*** RECORDS SUPPLIED ***
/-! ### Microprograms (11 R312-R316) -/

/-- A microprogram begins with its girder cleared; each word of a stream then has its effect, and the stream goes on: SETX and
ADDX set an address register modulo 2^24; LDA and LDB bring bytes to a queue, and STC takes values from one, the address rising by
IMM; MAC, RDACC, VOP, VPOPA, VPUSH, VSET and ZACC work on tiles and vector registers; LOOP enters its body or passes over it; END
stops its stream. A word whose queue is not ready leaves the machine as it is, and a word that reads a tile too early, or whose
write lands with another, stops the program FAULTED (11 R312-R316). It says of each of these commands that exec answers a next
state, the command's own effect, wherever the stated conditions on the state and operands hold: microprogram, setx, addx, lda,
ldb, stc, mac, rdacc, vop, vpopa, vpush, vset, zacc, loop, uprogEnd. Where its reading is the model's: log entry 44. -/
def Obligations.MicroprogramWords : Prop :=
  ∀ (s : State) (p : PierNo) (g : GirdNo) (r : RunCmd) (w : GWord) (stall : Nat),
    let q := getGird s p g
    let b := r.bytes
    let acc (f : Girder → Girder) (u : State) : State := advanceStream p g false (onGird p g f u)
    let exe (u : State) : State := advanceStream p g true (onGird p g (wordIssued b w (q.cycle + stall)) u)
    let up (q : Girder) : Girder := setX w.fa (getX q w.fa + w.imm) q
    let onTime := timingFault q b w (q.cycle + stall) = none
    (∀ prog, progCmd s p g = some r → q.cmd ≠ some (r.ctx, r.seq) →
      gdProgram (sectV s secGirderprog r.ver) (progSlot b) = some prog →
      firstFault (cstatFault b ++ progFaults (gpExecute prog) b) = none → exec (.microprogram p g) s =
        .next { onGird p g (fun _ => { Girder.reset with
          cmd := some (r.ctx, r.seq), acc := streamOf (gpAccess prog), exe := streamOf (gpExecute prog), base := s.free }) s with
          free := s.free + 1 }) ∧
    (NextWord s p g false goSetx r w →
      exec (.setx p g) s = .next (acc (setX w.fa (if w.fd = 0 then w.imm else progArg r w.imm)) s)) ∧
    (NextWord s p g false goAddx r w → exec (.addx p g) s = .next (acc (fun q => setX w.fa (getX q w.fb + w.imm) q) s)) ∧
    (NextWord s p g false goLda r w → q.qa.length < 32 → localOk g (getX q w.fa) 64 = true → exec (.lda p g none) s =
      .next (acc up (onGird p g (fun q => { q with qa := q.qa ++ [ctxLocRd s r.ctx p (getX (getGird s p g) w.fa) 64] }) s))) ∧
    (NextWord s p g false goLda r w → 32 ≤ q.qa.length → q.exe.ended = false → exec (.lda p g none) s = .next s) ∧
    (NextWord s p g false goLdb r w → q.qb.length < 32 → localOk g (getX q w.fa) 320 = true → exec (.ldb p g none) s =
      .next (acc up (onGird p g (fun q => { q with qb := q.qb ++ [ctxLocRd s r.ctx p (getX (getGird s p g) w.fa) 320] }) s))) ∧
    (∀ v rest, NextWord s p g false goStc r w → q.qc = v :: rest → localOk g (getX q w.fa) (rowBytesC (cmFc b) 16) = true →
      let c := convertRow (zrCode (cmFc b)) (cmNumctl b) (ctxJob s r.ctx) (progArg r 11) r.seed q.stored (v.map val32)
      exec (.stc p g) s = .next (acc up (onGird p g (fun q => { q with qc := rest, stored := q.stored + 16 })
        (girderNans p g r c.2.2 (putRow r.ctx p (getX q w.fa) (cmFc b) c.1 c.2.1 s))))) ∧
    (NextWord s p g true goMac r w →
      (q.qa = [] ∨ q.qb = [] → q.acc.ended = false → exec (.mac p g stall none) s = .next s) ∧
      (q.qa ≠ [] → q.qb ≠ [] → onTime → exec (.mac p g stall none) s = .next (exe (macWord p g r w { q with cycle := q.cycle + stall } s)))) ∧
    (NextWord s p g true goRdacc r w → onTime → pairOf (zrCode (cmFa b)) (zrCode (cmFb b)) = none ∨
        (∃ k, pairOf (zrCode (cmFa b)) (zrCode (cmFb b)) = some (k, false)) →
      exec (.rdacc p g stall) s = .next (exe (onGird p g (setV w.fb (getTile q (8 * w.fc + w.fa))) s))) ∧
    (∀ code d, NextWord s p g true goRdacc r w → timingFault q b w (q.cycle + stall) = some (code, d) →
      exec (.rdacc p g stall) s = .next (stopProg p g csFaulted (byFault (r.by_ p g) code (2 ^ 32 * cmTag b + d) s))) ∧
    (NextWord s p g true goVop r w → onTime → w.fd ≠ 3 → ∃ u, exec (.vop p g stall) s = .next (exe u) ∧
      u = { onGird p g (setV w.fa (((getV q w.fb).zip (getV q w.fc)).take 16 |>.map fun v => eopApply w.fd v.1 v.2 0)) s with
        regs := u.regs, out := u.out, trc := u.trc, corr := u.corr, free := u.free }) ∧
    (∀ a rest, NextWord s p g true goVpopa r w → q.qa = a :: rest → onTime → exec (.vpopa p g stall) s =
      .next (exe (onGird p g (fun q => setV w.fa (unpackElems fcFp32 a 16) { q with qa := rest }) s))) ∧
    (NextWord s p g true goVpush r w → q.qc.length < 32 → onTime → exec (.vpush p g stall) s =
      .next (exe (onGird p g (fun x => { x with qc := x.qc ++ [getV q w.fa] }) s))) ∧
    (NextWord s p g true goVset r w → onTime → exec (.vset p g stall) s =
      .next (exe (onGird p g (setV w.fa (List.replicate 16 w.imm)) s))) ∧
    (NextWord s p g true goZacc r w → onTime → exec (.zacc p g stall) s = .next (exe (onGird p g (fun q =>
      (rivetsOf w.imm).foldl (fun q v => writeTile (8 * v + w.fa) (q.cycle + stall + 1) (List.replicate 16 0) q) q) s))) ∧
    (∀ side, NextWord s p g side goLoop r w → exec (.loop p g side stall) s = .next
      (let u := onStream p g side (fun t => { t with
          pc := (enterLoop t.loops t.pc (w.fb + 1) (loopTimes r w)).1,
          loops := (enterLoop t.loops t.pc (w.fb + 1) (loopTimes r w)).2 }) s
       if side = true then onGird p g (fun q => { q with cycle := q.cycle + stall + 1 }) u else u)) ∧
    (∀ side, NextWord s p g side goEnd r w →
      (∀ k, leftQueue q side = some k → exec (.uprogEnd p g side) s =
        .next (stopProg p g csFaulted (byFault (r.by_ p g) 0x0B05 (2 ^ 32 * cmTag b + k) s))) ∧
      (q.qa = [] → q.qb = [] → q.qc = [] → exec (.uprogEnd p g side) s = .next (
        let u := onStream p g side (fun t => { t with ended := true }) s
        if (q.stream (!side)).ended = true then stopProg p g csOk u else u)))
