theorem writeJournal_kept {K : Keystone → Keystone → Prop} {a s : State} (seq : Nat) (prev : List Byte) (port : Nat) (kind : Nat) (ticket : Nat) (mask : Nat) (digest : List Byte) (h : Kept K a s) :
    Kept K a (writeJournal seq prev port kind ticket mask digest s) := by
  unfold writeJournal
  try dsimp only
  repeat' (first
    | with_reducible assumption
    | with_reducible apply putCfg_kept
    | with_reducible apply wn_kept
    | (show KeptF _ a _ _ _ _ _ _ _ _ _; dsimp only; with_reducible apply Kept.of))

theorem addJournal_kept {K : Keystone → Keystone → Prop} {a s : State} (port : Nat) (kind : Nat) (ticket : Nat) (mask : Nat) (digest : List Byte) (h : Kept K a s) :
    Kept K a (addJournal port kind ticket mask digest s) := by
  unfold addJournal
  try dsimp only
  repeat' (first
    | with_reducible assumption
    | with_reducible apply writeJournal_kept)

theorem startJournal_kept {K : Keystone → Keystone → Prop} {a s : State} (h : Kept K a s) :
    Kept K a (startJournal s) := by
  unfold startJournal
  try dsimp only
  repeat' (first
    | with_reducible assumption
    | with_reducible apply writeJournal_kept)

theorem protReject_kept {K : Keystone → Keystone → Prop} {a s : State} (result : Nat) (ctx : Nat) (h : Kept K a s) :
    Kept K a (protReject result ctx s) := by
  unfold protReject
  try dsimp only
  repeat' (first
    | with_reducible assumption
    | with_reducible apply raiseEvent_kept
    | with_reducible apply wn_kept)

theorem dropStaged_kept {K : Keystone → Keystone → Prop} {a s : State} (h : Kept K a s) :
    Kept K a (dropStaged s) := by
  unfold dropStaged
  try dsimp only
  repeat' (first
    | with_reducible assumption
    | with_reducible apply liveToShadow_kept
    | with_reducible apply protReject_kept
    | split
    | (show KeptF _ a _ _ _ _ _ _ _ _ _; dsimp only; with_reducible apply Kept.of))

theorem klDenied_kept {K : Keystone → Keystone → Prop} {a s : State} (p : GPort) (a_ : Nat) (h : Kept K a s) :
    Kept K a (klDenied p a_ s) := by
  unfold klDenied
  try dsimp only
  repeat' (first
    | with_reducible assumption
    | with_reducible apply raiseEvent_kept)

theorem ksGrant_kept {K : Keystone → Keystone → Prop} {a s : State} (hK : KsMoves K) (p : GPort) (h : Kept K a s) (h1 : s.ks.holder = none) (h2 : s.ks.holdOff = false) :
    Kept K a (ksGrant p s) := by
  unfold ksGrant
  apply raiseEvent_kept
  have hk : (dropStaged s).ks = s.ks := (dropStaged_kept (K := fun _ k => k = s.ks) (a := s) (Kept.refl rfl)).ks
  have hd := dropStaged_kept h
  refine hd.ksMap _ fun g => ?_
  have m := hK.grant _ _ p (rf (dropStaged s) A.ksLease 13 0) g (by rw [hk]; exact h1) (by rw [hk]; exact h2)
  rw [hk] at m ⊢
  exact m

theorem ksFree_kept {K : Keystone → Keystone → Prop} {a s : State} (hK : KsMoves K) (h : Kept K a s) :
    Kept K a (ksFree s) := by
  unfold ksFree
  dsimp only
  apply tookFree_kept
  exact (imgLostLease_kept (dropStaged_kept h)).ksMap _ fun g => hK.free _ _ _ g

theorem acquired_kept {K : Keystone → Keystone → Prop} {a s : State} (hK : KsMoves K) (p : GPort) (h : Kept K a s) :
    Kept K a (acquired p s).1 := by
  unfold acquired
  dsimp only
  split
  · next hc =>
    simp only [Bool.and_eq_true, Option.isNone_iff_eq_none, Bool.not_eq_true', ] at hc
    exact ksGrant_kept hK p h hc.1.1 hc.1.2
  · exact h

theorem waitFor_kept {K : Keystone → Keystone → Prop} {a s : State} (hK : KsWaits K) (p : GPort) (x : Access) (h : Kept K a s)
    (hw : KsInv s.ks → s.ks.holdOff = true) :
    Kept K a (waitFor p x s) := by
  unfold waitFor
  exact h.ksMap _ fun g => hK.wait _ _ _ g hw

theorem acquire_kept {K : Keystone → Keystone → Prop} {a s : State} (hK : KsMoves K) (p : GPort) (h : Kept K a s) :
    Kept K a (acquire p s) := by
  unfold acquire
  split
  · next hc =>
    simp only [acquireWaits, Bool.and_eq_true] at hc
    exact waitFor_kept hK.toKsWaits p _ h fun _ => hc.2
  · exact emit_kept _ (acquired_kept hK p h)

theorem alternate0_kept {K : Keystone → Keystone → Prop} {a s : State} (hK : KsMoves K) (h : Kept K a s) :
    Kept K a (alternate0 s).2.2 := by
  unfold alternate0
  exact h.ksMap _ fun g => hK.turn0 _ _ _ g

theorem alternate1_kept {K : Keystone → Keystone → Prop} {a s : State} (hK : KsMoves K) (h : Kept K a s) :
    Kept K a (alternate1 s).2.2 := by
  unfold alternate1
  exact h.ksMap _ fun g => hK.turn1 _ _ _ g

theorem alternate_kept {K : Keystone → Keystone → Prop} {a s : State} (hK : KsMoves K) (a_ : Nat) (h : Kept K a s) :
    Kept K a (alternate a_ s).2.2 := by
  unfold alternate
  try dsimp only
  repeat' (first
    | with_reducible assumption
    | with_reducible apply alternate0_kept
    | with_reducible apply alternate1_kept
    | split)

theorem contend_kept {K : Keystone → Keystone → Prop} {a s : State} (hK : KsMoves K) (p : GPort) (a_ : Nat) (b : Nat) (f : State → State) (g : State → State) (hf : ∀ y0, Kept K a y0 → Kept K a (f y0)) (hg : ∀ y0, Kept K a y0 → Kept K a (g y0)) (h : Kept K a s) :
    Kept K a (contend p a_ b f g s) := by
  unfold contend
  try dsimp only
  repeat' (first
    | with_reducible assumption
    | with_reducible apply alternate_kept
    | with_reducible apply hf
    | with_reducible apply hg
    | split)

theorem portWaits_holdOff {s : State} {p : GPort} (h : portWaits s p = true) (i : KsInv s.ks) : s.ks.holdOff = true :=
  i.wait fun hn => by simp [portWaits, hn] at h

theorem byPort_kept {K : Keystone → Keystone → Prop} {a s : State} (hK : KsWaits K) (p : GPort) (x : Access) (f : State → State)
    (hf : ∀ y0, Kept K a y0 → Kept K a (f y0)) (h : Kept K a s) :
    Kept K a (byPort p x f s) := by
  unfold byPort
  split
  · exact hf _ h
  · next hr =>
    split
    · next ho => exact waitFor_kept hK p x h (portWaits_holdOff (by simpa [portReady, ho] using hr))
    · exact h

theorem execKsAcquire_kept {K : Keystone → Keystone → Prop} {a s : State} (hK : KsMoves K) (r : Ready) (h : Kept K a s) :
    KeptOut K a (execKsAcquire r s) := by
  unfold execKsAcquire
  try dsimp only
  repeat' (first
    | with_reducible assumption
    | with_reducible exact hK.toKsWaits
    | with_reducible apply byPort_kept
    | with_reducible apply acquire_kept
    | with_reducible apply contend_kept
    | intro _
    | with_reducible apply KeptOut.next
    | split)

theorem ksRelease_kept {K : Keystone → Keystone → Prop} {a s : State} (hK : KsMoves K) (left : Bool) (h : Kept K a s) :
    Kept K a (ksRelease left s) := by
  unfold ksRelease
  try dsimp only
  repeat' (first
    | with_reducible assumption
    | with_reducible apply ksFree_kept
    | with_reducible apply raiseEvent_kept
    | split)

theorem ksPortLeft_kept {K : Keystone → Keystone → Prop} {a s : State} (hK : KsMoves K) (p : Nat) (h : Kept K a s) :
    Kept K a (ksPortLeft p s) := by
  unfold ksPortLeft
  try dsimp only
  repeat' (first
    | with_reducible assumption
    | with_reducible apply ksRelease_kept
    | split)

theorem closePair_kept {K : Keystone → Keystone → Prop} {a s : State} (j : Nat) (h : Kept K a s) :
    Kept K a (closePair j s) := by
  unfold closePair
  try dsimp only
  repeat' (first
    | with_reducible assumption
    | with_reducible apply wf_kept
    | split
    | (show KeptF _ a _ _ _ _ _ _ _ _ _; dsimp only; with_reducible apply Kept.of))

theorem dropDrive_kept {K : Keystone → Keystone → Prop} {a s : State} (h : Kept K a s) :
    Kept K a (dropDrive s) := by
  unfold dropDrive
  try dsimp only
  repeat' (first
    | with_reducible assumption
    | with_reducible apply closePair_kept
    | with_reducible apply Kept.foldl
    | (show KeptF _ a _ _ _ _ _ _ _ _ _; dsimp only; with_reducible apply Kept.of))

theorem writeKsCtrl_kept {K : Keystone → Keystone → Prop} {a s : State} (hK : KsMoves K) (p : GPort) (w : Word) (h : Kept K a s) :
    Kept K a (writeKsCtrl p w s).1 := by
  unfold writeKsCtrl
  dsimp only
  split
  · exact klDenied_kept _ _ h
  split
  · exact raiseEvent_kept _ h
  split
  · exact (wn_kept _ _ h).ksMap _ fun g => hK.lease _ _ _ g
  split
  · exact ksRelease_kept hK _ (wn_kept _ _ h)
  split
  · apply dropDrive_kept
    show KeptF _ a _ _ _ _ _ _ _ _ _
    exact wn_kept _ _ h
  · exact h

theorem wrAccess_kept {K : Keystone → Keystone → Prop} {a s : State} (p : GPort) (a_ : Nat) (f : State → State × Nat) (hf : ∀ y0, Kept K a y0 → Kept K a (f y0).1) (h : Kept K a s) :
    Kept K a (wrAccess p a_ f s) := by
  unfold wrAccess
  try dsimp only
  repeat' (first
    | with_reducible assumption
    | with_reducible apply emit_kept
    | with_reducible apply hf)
*** End of RECORDS SUPPLIED ***
- [REQUIRED ACTION] Some lines of the listing may include the string "gpExecute". Tally them and report only the total.

- [COMPLETED EXERCISE] 2